CUDA C++ implementations of Dynamic Time Warping and SoftDTW loss function for time series machine learning.
Based on algorithms described in:
- "Soft-DTW: A Differentiable Loss Function for Time Series"
- "Developing a pattern discovery method in time series data and its GPU acceleration"
This project uses a Makefile to coordinate separate compilation of CUDA kernels
and C++ code and is tested on Ubuntu Linux.

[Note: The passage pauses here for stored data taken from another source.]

theorem State.policies_good (out : km.part .out) (tim : km.part .tim) (dep : km.part .dep) (line : km.part .line)
    (hDEP_MODE_CHECK_DEP_PENDING : km.fld R.DEP.MODE_CHECK.DEP_PENDING)
    (hDEP_MODE_CHECK_EPOCH_PENDING : km.fld R.DEP.MODE_CHECK.EPOCH_PENDING)
    (hDEP_MODE_CHECK_FIELDS : km.fld R.DEP.MODE_CHECK.FIELDS) (hDEP_MODE_CHECK_RULE : km.fld R.DEP.MODE_CHECK.RULE)
    (hDEP_MODE_CHECK_VALID : km.fld R.DEP.MODE_CHECK.VALID)
    (hDEP_MODE_CTRL_FB_VALID : km.fld R.DEP.MODE_CTRL.FB_VALID)
    (hDEP_MODE_CTRL_LAST_CAUSE : km.fld R.DEP.MODE_CTRL.LAST_CAUSE)
    (hDEP_MODE_CUR_CODING_A : km.fld R.DEP.MODE_CUR.CODING_A)
    (hDEP_MODE_CUR_CODING_B : km.fld R.DEP.MODE_CUR.CODING_B) (hDEP_MODE_CUR_EMIT : km.fld R.DEP.MODE_CUR.EMIT)
    (hDEP_MODE_CUR_REDUN : km.fld R.DEP.MODE_CUR.REDUN) (hDEP_MODE_CUR_SCAN : km.fld R.DEP.MODE_CUR.SCAN)
    (hDEP_MODE_CUR_SINK : km.fld R.DEP.MODE_CUR.SINK) (hDEP_MODE_CUR_TIMING : km.fld R.DEP.MODE_CUR.TIMING)
    (hDEP_MODE_CUR_VIEWS : km.fld R.DEP.MODE_CUR.VIEWS) (hDEP_MODE_NEXT_CODING_A : km.fld R.DEP.MODE_NEXT.CODING_A)
    (hDEP_MODE_NEXT_CODING_B : km.fld R.DEP.MODE_NEXT.CODING_B) (hDEP_MODE_NEXT_EMIT : km.fld R.DEP.MODE_NEXT.EMIT)
    (hDEP_MODE_NEXT_REDUN : km.fld R.DEP.MODE_NEXT.REDUN) (hDEP_MODE_NEXT_SCAN : km.fld R.DEP.MODE_NEXT.SCAN)
    (hDEP_MODE_NEXT_SINK : km.fld R.DEP.MODE_NEXT.SINK) (hDEP_MODE_NEXT_TIMING : km.fld R.DEP.MODE_NEXT.TIMING)
    (hDEP_MODE_NEXT_VIEWS : km.fld R.DEP.MODE_NEXT.VIEWS)
    (hLNK_LINE_STAT_BREAK : ∀ a, km.fld (R.LNK.LINE_STAT.BREAK a))
    (hLNK_LINE_STAT_LINE_WIDTH : ∀ a, km.fld (R.LNK.LINE_STAT.LINE_WIDTH a))
    (hLNK_LINE_STAT_NARROW_STOP : ∀ a, km.fld (R.LNK.LINE_STAT.NARROW_STOP a))
    (hPG_EVT_PEND : ∀ a, km.fld (R.PG.EVT_PEND a)) (s : State) (hs : s.Keeps km pq) : (State.policies s).Keeps km pq := by
  unfold State.policies
  repeat' first
    | with_reducible assumption
    | with_reducible exact hLNK_LINE_STAT_BREAK _
    | with_reducible exact hLNK_LINE_STAT_LINE_WIDTH _
    | with_reducible exact hLNK_LINE_STAT_NARROW_STOP _
    | with_reducible exact hPG_EVT_PEND _
    | (intro _)
    | with_reducible apply Keep.ite
    | with_reducible apply State.applyPolicy_good
    | with_reducible apply State.sendChanged_good

theorem State.showRule_good (hDEP_MODE_CHECK_FIELDS : km.fld R.DEP.MODE_CHECK.FIELDS)
    (hDEP_MODE_CHECK_RULE : km.fld R.DEP.MODE_CHECK.RULE) (hDEP_MODE_CHECK_VALID : km.fld R.DEP.MODE_CHECK.VALID)
    (s : State) (r : Nat × Nat) (hs : s.Keeps km pq) : (State.showRule s r).Keeps km pq := by
  unfold State.showRule
  repeat' first
    | with_reducible assumption
    | (intro _)
    | with_reducible apply State.set_good

theorem State.rejectOpen_good (out : km.part .out)
    (hDEP_MODE_CHECK_REJECT_RULE : km.fld R.DEP.MODE_CHECK.REJECT_RULE)
    (hPG_EVT_PEND : ∀ a, km.fld (R.PG.EVT_PEND a)) (s : State) (hs : s.Keeps km pq) : (State.rejectOpen s).Keeps km pq := by
  unfold State.rejectOpen
  repeat' first
    | with_reducible assumption
    | with_reducible exact hPG_EVT_PEND _
    | (intro _)
    | with_reducible apply State.modeReject_good
    | with_reducible apply State.draw_good

theorem State.commitJoint_good (force : km.part .force) (out : km.part .out) (tim : km.part .tim)
    (dep : km.part .dep) (ing : km.part .ing) (map : km.part .map) (cmp : km.part .cmp) (mem : km.part .mem)
    (dram : km.part .dram) (scn : km.part .scn) (cor : km.part .cor) (rai : km.part .rai) (lfm : km.part .lfm)
    (line : km.part .line) (rdn : km.part .rdn) (any : ∀ f, km.fld f) (s : State) (l : List Nat) (hs : s.Keeps km pq)
    : (State.commitJoint s l).Keeps km pq := by
  unfold State.commitJoint
  repeat' first
    | with_reducible assumption
    | (with_reducible (intros; exact any _))
    | ((try lift_lets -underBinder); intro x; refine Keep.use (k := km) (q := pq) (s := x) ?_ ?_; (on_goal 1 => dsimp -zeta only [x]); (on_goal 2 => clear_value x; intro _))
    | ((try lift_lets -underBinder); intro x; refine Keep.usePair (k := km) (q := pq) (p := x) ?_ ?_; (on_goal 1 => dsimp -zeta only [x]); (on_goal 2 => clear_value x; intro _))
    | ((try lift_lets -underBinder); intro x; refine Keep.memSt (x := x) ?_; subst x)
    | ((try lift_lets -underBinder); intro x; refine Keep.depSt (x := x) ?_; subst x)
    | ((try lift_lets -underBinder); intro x; clear_value x)
    | (intro _)
    | with_reducible apply Keep.ite
    | with_reducible apply State.ownRefuse_good
    | with_reducible apply State.capacityError_good
    | with_reducible apply State.filter_good
    | with_reducible apply State.commitPage_good
    | with_reducible apply State.refuseAll_good
    | with_reducible apply State.evaluate_good
    | with_reducible apply State.modeReject_good
    | with_reducible apply State.showRule_good
    | with_reducible apply State.rejectOpen_good
    | with_reducible apply State.applyMode_good
    | with_reducible apply State.policies_good
    | split
    | (simp -zeta only [Keep.mk_iff]; with_reducible refine Keep.upd ?_ rfl ?_; on_goal 2 => (and_intros <;> with_reducible first | exact .inl rfl | exact .inl ⟨rfl, rfl, rfl⟩ | exact .inr ‹_› | exact Nat.le_refl _ | exact Nat.le_add_right _ _))
    | with_reducible apply Keep.foldl

theorem State.commitGroups_good (force : km.part .force) (out : km.part .out) (tim : km.part .tim)
    (dep : km.part .dep) (ing : km.part .ing) (map : km.part .map) (cmp : km.part .cmp) (mem : km.part .mem)
    (dram : km.part .dram) (scn : km.part .scn) (cor : km.part .cor) (rai : km.part .rai) (lfm : km.part .lfm)
    (line : km.part .line) (rdn : km.part .rdn) (any : ∀ f, km.fld f) (s : State) (mask : Nat) (w : Int)
    (hs : s.Keeps km pq) : (State.commitGroups s mask w).Keeps km pq := by
  unfold State.commitGroups
  repeat' first
    | with_reducible assumption
    | (with_reducible (intros; exact any _))
    | ((try lift_lets -underBinder); intro x; refine Keep.use (k := km) (q := pq) (s := x) ?_ ?_; (on_goal 1 => dsimp -zeta only [x]); (on_goal 2 => clear_value x; intro _))
    | ((try lift_lets -underBinder); intro x; refine Keep.usePair (k := km) (q := pq) (p := x) ?_ ?_; (on_goal 1 => dsimp -zeta only [x]); (on_goal 2 => clear_value x; intro _))
    | ((try lift_lets -underBinder); intro x; refine Keep.memSt (x := x) ?_; subst x)
    | ((try lift_lets -underBinder); intro x; refine Keep.depSt (x := x) ?_; subst x)
    | ((try lift_lets -underBinder); intro x; clear_value x)
    | (intro _)
    | with_reducible apply Keep.ite
    | with_reducible apply State.filter_good
    | with_reducible apply State.commitSingle_good
    | with_reducible apply State.commitJoint_good
    | with_reducible apply Keep.foldl

theorem State.launchCommit_good (force : km.part .force) (out : km.part .out) (tim : km.part .tim)
    (dep : km.part .dep) (ing : km.part .ing) (map : km.part .map) (cmp : km.part .cmp) (mem : km.part .mem)
    (dram : km.part .dram) (scn : km.part .scn) (cor : km.part .cor) (rai : km.part .rai) (lfm : km.part .lfm)
    (line : km.part .line) (rdn : km.part .rdn) (any : ∀ f, km.fld f) (s : State) (e : Entry) (hs : s.Keeps km pq) : (State.launchCommit s e).Keeps km pq := by
  unfold State.launchCommit
  repeat' first
    | with_reducible assumption
    | (with_reducible (intros; exact any _))
    | (intro _)
    | with_reducible apply State.commitGroups_good

theorem State.lightOff_good (scn : km.part .scn) (hSCN_SCN_STAT_LOADING : km.fld R.SCN.SCN_STAT.LOADING) (s : State)
    (hs : s.Keeps km pq) : (State.lightOff s).Keeps km pq := by
  unfold State.lightOff
  repeat' first
    | with_reducible assumption
    | ((try lift_lets -underBinder); intro x; refine Keep.use (k := km) (q := pq) (s := x) ?_ ?_; (on_goal 1 => dsimp -zeta only [x]); (on_goal 2 => clear_value x; intro _))
    | ((try lift_lets -underBinder); intro x; refine Keep.usePair (k := km) (q := pq) (p := x) ?_ ?_; (on_goal 1 => dsimp -zeta only [x]); (on_goal 2 => clear_value x; intro _))
    | ((try lift_lets -underBinder); intro x; refine Keep.memSt (x := x) ?_; subst x)
    | ((try lift_lets -underBinder); intro x; refine Keep.depSt (x := x) ?_; subst x)
    | ((try lift_lets -underBinder); intro x; clear_value x)
    | (intro _)
    | with_reducible apply State.dropLoads_good
    | (simp -zeta only [Keep.mk_iff]; with_reducible refine Keep.upd ?_ rfl ?_; on_goal 2 => (and_intros <;> with_reducible first | exact .inl rfl | exact .inl ⟨rfl, rfl, rfl⟩ | exact .inr ‹_› | exact Nat.le_refl _ | exact Nat.le_add_right _ _))

theorem State.darkBegin_good (out : km.part .out) (scn : km.part .scn) (rai : km.part .rai)
    (hLFM_LFM_STAT_SUSPENDED : km.fld R.LFM.LFM_STAT.SUSPENDED) (hPG_EVT_PEND : ∀ a, km.fld (R.PG.EVT_PEND a))
    (hRCH_CH_CNT_REJECT : ∀ a, km.fld (R.RCH.CH_CNT.REJECT a)) (hRCH_CH_DMAX_CUR : ∀ a, km.fld (R.RCH.CH_DMAX.CUR a))
    (hRCH_CH_STAT_AT_TARGET : ∀ a, km.fld (R.RCH.CH_STAT.AT_TARGET a))
    (hRCH_CH_STAT_CLAMPED : ∀ a, km.fld (R.RCH.CH_STAT.CLAMPED a))
    (hRCH_CH_TARGET_FLOOR : ∀ a, km.fld (R.RCH.CH_TARGET.FLOOR a))
    (hRCH_CH_TARGET_NEXT : ∀ a, km.fld (R.RCH.CH_TARGET.NEXT a))
    (hSCN_SCN_STAT_LOADING : km.fld R.SCN.SCN_STAT.LOADING) (s : State) (hs : s.Keeps km pq) : (State.darkBegin s).Keeps km pq := by
  unfold State.darkBegin
  repeat' first
    | with_reducible assumption
    | with_reducible exact hPG_EVT_PEND _
    | with_reducible exact hRCH_CH_CNT_REJECT _
    | with_reducible exact hRCH_CH_DMAX_CUR _
    | with_reducible exact hRCH_CH_STAT_AT_TARGET _
    | with_reducible exact hRCH_CH_STAT_CLAMPED _
    | with_reducible exact hRCH_CH_TARGET_FLOOR _
    | with_reducible exact hRCH_CH_TARGET_NEXT _
    | (intro _)
    | with_reducible apply Keep.ite
    | with_reducible apply State.lightOff_good
    | with_reducible apply State.raiShows_good
    | with_reducible apply State.set_good
    | with_reducible apply State.ev_good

Typing make
will list the
available commands:
$ make
Available rules:
build Build binaries
clean Delete binaries
fmt Format the code with clang-format
plot Run python script to generate plots
report Compile the PDF report
run Run experiments
run_multi Run multi-distance experiments
test Build and run unit tests
To compile the kernels and the test programs, use the make build
command.
All C++ / CUDA source code is found in the src/ folder.
In addition to depending on the CUDA runtime and cuBLAS (tested with CUDA 11.2), the programs link to BLAS for the CPU implementations, so a version of this library such as (e.g. OpenBLAS) must be available on the machine.
The three programs to use for running comparative performance experiments are:
bin/soft_dtw_perf_cpu
for timing CPU performancebin/soft_dtw_perf_multi
for timing GPU performancebin/soft_dtw_perf_tiled
for timing the tiled kernel on GPU (for long time series > 1024)
The programs accept as arguments either a filename containing space-delimited
data (see data/ECG200/ECG200_ALL.txt) or the word
random
and a time series length and count. The program will compute the
Soft-DTW dissimilarity between all pairs of time series in the batch and then
print output in four columns:
- Kernel function name
- The input time series length (number of columns per row)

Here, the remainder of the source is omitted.